## Exercise instructions
Give back exactly the lines of the material below, starting with the line with "-- ==== Sys2Proof/Machine/Clock.lean" and going on through the line with "def clockSetPhase (m".

== == ==

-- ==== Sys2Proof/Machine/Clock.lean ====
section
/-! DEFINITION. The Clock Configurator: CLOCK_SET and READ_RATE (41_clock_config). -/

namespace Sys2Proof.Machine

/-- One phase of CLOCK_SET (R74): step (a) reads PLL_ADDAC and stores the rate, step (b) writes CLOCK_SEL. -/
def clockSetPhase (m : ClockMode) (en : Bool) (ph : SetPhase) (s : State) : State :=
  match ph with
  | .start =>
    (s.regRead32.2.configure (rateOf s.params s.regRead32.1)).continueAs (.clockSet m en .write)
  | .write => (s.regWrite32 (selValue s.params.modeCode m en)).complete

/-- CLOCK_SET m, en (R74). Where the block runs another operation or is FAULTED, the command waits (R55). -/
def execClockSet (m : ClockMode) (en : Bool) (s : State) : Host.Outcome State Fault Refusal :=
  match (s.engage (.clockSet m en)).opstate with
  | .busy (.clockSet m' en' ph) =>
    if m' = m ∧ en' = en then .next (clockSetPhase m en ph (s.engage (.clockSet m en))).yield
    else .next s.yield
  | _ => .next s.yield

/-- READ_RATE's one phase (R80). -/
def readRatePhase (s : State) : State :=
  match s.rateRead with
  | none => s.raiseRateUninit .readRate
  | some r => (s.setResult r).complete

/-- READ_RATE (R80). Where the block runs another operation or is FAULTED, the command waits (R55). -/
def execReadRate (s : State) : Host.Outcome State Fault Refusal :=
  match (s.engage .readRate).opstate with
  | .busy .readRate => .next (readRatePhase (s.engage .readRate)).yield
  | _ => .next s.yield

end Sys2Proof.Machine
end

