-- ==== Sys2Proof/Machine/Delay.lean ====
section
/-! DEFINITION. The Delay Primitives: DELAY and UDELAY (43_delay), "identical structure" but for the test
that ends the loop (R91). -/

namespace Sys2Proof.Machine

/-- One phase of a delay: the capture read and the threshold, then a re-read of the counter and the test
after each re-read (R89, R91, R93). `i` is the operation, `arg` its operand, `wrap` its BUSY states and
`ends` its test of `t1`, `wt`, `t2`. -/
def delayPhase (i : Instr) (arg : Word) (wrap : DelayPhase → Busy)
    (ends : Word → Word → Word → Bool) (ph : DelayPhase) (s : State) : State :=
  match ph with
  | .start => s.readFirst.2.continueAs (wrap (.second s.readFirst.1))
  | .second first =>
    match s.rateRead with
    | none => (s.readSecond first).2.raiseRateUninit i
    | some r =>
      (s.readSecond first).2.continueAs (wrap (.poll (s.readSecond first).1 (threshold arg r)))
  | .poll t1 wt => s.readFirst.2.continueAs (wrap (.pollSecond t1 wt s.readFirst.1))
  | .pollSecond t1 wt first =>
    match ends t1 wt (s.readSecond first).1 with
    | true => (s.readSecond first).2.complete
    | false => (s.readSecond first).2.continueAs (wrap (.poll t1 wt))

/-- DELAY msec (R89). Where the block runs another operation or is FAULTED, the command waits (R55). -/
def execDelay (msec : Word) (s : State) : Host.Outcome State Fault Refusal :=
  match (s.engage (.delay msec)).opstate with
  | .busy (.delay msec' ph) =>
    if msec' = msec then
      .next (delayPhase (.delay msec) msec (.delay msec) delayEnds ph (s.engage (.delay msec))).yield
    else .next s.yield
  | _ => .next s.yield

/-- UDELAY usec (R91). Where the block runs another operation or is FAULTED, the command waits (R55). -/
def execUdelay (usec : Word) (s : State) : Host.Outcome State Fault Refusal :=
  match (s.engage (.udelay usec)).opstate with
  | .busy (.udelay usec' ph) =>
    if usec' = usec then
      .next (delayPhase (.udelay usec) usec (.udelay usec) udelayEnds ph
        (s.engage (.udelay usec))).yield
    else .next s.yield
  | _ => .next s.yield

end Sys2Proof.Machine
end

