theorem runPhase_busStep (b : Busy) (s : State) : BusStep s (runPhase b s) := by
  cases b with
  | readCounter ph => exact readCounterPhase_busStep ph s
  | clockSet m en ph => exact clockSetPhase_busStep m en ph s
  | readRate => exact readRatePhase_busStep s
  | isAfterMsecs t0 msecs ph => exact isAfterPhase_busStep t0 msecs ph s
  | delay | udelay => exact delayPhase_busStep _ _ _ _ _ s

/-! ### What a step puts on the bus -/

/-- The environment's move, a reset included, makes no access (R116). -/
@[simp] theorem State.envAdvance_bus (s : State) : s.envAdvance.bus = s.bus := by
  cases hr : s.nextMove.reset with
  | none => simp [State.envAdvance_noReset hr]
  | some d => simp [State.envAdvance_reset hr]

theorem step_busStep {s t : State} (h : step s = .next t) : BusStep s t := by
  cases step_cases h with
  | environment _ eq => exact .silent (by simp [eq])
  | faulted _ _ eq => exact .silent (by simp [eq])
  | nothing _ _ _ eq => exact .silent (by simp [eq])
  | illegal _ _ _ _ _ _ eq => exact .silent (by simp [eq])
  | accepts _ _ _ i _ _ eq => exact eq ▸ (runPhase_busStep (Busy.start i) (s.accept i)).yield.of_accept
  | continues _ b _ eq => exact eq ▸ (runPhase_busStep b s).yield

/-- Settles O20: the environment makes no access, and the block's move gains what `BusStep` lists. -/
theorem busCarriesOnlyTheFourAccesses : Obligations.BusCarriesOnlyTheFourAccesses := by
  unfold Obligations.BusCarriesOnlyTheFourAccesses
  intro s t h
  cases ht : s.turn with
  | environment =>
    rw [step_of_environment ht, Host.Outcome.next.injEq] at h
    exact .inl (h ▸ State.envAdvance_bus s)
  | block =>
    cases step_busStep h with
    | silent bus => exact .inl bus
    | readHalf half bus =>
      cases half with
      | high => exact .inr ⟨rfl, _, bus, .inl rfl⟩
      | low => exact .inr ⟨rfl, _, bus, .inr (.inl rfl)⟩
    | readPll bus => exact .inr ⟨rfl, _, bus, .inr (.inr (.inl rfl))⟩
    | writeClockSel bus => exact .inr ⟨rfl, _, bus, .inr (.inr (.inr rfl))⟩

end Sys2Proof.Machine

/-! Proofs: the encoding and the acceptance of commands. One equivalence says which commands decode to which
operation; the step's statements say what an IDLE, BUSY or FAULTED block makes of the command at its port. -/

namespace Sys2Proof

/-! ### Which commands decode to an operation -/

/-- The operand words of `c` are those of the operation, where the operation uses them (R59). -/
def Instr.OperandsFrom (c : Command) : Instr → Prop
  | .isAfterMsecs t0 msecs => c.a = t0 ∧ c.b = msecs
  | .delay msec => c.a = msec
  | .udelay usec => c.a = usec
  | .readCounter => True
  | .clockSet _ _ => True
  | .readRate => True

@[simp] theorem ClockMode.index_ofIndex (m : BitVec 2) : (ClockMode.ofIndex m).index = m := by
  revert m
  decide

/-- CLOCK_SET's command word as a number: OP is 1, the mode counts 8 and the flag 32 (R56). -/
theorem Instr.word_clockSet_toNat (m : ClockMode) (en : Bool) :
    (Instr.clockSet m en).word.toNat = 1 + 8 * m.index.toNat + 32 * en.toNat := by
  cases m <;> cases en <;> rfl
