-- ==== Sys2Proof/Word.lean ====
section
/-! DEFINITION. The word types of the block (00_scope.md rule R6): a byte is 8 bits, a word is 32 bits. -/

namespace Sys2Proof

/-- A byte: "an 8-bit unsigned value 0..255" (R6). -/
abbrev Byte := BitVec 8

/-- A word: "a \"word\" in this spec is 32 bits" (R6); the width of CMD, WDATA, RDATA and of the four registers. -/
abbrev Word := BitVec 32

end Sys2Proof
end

== == ==

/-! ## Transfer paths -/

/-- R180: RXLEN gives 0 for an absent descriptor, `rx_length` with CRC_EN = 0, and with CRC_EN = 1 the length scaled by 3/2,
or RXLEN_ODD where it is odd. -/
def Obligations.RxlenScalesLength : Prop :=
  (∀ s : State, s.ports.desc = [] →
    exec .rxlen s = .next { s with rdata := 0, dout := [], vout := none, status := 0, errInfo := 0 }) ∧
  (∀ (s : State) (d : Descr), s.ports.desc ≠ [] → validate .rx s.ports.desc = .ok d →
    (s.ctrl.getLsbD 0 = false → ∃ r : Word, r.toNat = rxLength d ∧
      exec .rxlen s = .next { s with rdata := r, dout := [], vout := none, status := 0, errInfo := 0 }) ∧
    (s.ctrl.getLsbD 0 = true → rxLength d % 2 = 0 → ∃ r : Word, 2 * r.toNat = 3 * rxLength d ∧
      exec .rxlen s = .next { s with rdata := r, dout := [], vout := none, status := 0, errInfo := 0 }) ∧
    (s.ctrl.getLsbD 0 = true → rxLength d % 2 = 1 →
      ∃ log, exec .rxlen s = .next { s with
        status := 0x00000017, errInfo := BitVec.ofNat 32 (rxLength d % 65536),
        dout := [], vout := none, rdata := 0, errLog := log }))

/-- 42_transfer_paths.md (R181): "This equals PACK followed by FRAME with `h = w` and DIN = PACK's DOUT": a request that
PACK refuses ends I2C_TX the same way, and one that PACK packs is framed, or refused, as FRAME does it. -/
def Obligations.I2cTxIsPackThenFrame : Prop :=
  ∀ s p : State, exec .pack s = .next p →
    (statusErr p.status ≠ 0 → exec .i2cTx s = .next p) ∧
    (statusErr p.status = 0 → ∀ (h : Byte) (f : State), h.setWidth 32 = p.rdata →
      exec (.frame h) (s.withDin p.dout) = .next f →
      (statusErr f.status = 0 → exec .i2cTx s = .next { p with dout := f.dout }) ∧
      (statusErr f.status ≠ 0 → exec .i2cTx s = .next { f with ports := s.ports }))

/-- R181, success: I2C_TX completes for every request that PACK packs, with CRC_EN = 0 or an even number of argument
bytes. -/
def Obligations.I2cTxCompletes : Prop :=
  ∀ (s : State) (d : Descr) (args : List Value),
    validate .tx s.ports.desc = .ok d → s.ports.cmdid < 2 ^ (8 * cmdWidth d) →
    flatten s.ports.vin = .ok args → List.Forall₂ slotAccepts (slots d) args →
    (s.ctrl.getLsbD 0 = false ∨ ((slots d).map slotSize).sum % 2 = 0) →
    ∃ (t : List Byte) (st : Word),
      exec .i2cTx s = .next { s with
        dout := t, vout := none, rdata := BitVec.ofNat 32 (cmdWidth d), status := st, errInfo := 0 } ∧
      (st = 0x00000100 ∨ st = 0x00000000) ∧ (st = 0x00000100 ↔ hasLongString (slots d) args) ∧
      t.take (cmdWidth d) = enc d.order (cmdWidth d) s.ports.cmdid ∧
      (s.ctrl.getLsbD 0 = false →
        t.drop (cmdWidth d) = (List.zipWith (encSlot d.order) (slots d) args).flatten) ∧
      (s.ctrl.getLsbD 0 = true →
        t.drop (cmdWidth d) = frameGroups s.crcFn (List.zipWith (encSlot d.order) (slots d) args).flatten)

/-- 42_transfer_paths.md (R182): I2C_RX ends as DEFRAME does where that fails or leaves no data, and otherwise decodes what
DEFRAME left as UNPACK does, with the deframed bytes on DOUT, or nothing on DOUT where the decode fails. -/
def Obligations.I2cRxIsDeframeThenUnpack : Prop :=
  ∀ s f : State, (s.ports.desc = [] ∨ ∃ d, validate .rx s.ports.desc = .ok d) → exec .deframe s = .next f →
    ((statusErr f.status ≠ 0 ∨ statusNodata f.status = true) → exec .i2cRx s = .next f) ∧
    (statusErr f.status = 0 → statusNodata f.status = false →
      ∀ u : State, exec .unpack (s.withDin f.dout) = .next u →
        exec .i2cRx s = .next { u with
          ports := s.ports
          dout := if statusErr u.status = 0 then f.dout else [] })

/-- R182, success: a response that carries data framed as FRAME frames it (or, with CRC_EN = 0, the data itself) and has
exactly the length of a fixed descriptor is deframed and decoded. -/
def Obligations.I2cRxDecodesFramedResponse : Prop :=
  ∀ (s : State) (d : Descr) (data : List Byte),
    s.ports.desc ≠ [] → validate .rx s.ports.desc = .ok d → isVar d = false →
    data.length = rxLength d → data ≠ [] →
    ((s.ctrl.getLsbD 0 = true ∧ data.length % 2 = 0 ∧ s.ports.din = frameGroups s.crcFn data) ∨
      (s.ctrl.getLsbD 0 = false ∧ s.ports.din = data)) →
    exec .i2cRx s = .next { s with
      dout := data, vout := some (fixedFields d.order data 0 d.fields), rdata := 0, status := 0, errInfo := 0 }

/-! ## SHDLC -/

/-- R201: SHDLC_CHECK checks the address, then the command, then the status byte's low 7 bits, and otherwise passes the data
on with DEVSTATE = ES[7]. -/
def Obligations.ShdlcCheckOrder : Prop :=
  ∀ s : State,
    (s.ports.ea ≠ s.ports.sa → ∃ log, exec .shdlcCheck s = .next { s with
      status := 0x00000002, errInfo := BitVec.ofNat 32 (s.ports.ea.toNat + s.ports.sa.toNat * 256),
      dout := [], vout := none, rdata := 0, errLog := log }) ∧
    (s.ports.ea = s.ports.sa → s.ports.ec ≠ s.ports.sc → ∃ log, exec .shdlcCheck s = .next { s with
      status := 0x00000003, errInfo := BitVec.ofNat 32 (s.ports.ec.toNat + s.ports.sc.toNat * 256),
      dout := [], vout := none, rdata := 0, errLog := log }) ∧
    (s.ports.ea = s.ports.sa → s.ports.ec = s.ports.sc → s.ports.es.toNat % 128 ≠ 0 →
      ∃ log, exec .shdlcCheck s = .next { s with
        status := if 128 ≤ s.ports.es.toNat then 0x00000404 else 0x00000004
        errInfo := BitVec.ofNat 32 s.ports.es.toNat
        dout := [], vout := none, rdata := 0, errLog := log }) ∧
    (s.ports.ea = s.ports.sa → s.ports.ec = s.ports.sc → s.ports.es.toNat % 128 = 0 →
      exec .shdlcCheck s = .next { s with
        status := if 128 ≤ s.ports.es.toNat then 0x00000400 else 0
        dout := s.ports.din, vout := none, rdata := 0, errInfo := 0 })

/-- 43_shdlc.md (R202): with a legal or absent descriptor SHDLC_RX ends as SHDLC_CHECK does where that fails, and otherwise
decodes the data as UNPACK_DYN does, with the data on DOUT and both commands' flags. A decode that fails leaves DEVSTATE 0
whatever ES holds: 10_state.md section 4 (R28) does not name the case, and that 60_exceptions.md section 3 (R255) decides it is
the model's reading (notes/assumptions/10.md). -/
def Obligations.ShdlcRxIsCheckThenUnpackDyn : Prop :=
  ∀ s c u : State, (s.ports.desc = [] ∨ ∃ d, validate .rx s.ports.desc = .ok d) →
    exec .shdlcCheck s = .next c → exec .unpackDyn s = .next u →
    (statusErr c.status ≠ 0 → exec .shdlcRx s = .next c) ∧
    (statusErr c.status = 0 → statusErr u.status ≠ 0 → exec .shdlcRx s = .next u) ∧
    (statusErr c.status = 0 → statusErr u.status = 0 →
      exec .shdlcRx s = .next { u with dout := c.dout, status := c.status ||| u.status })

== == ==

## Reply
-- ==== Sys2Proof/Machine/Clock.lean ====
section
/-! DEFINITION. The Clock Configurator: CLOCK_SET and READ_RATE (41_clock_config). -/

namespace Sys2Proof.Machine

/-- One phase of CLOCK_SET (R74): step (a) reads PLL_ADDAC and stores the rate, step (b) writes CLOCK_SEL. -/
def clockSetPhase (m : ClockMode) (en : Bool) (ph : SetPhase) (s : State) : State :=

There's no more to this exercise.